# Problem description:
Quote exactly and only this range of lines in the data below: the line that holds "(D3; log 1). -/" to the line that holds "at 0xF4. -/", both included.

- Opening Delimiter -

-- ==== Sys2Proof/Machine/System.lean ====
section
/-! DEFINITION. System and output instructions (44_system_io.md). None is privileged (R140, R183). -/

namespace Sys2Proof.Machine

/-- INT (R141): a line number of 8 or more raises `Undefined(InterruptLine, n)` (D6; UNVERIFIED, safe, log 3). -/
def execInt (a : Byte) (s : State) : Result :=
  withReg a s fun ra =>
    let n := s.reg ra
    if h : n.toNat < 8 then .next ((setPending ⟨n.toNat, h⟩ s).advance 2)
    else raise (.undefined .interruptLine n.toNat) s

/-- IRET (R142). -/
def execIret (s : State) : Result := returnFromInterrupt s

/-- HLT (R143): the cycle completes, so `pc` ends one past it (D3; log 1). -/
def execHlt (s : State) : Result := .next (s.stop.advance 1)

/-- NOP (R144). -/
def execNop (s : State) : Result := .next (s.advance 1)

/-- PRN (R145, D17; log 14). -/
def execPrn (a : Byte) (s : State) : Result :=
  withReg a s fun ra => .next ((s.emit (.num (s.reg ra))).advance 2)

/-- PRA (R146, D17; log 14). -/
def execPra (a : Byte) (s : State) : Result :=
  withReg a s fun ra => .next ((s.emit (.chr (s.reg ra))).advance 2)

end Sys2Proof.Machine
end

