-- ==== Sys2Proof/Machine/Events.lean ====
section
/-! DEFINITION. The event sources: the timer check of a cycle (R178) and the steps of the environment between two
cycles (R70, R82, R179). -/

namespace Sys2Proof.Machine

/-- `TimerCheck()` (R178). With `TICK_DEFERRED` false an observed advance that cannot raise line 0 is dropped; with it
true the observation waits until the bit can be set (D13; log 9). -/
def timerCheck (deferred : Bool) (s : State) : State :=
  if s.tick = s.lastTick then s
  else if s.enabled Config.timerLine && !s.servicing then setPending Config.timerLine s.observeTick
  else if deferred then s
  else s.observeTick

/-- `KeyEvent(code)` (R179): dropped whole where line 1 is disabled or still pending. `MemWrite` cannot fail at 0xF4. -/
def keyEvent (code : Byte) (s : State) : State :=
  if s.enabled Config.keyLine && !s.pending Config.keyLine
  then (setPending Config.keyLine s).setMem Config.keyAddr code
  else s

/-- `StopRequest` (R82): it changes nothing but `running`. -/
def stopRequest (s : State) : State := s.stop

/-- One step of the environment (R70). -/
def envStep (e : EnvStep) (s : State) : State :=
  match e with
  | .advanceTick k => s.advanceTick k
  | .keyEvent code => keyEvent code s
  | .stopRequest => stopRequest s

/-- The steps of the environment at one cycle boundary, in order (R70). A `StopRequest` among them does not cut the list
short: the steps after it belong to the same boundary and still act, with `running` already false
(DESIGN CHOICE, unsafe, log 29: R71, R82 and R203 do not say). -/
def envSteps : List EnvStep → State → State
  | [], s => s
  | e :: es, s => envSteps es (envStep e s)

/-- A cycle boundary: the environment steps that fall between this cycle and the next (R70, R42). Where the cycle itself
ended the run there is no next cycle and none is applied (DESIGN CHOICE, safe, log 11). -/
def boundary (s : State) : State :=
  if s.running then
    match s.schedule with
    | [] => s
    | es :: rest => envSteps es (s.setSchedule rest)
  else s

end Sys2Proof.Machine
end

- Closing Delimiter -

# Problem solution:
/-- HLT (R143): the cycle completes, so `pc` ends one past it (D3; log 1). -/
def execHlt (s : State) : Result := .next (s.stop.advance 1)

/-- NOP (R144). -/
def execNop (s : State) : Result := .next (s.advance 1)

/-- PRN (R145, D17; log 14). -/
def execPrn (a : Byte) (s : State) : Result :=
  withReg a s fun ra => .next ((s.emit (.num (s.reg ra))).advance 2)

/-- PRA (R146, D17; log 14). -/
def execPra (a : Byte) (s : State) : Result :=
  withReg a s fun ra => .next ((s.emit (.chr (s.reg ra))).advance 2)

end Sys2Proof.Machine
end

-- ==== Sys2Proof/Machine/Events.lean ====
section
/-! DEFINITION. The event sources: the timer check of a cycle (R178) and the steps of the environment between two
cycles (R70, R82, R179). -/

namespace Sys2Proof.Machine

/-- `TimerCheck()` (R178). With `TICK_DEFERRED` false an observed advance that cannot raise line 0 is dropped; with it
true the observation waits until the bit can be set (D13; log 9). -/
def timerCheck (deferred : Bool) (s : State) : State :=
  if s.tick = s.lastTick then s
  else if s.enabled Config.timerLine && !s.servicing then setPending Config.timerLine s.observeTick
  else if deferred then s
  else s.observeTick

/-- `KeyEvent(code)` (R179): dropped whole where line 1 is disabled or still pending. `MemWrite` cannot fail at 0xF4. -/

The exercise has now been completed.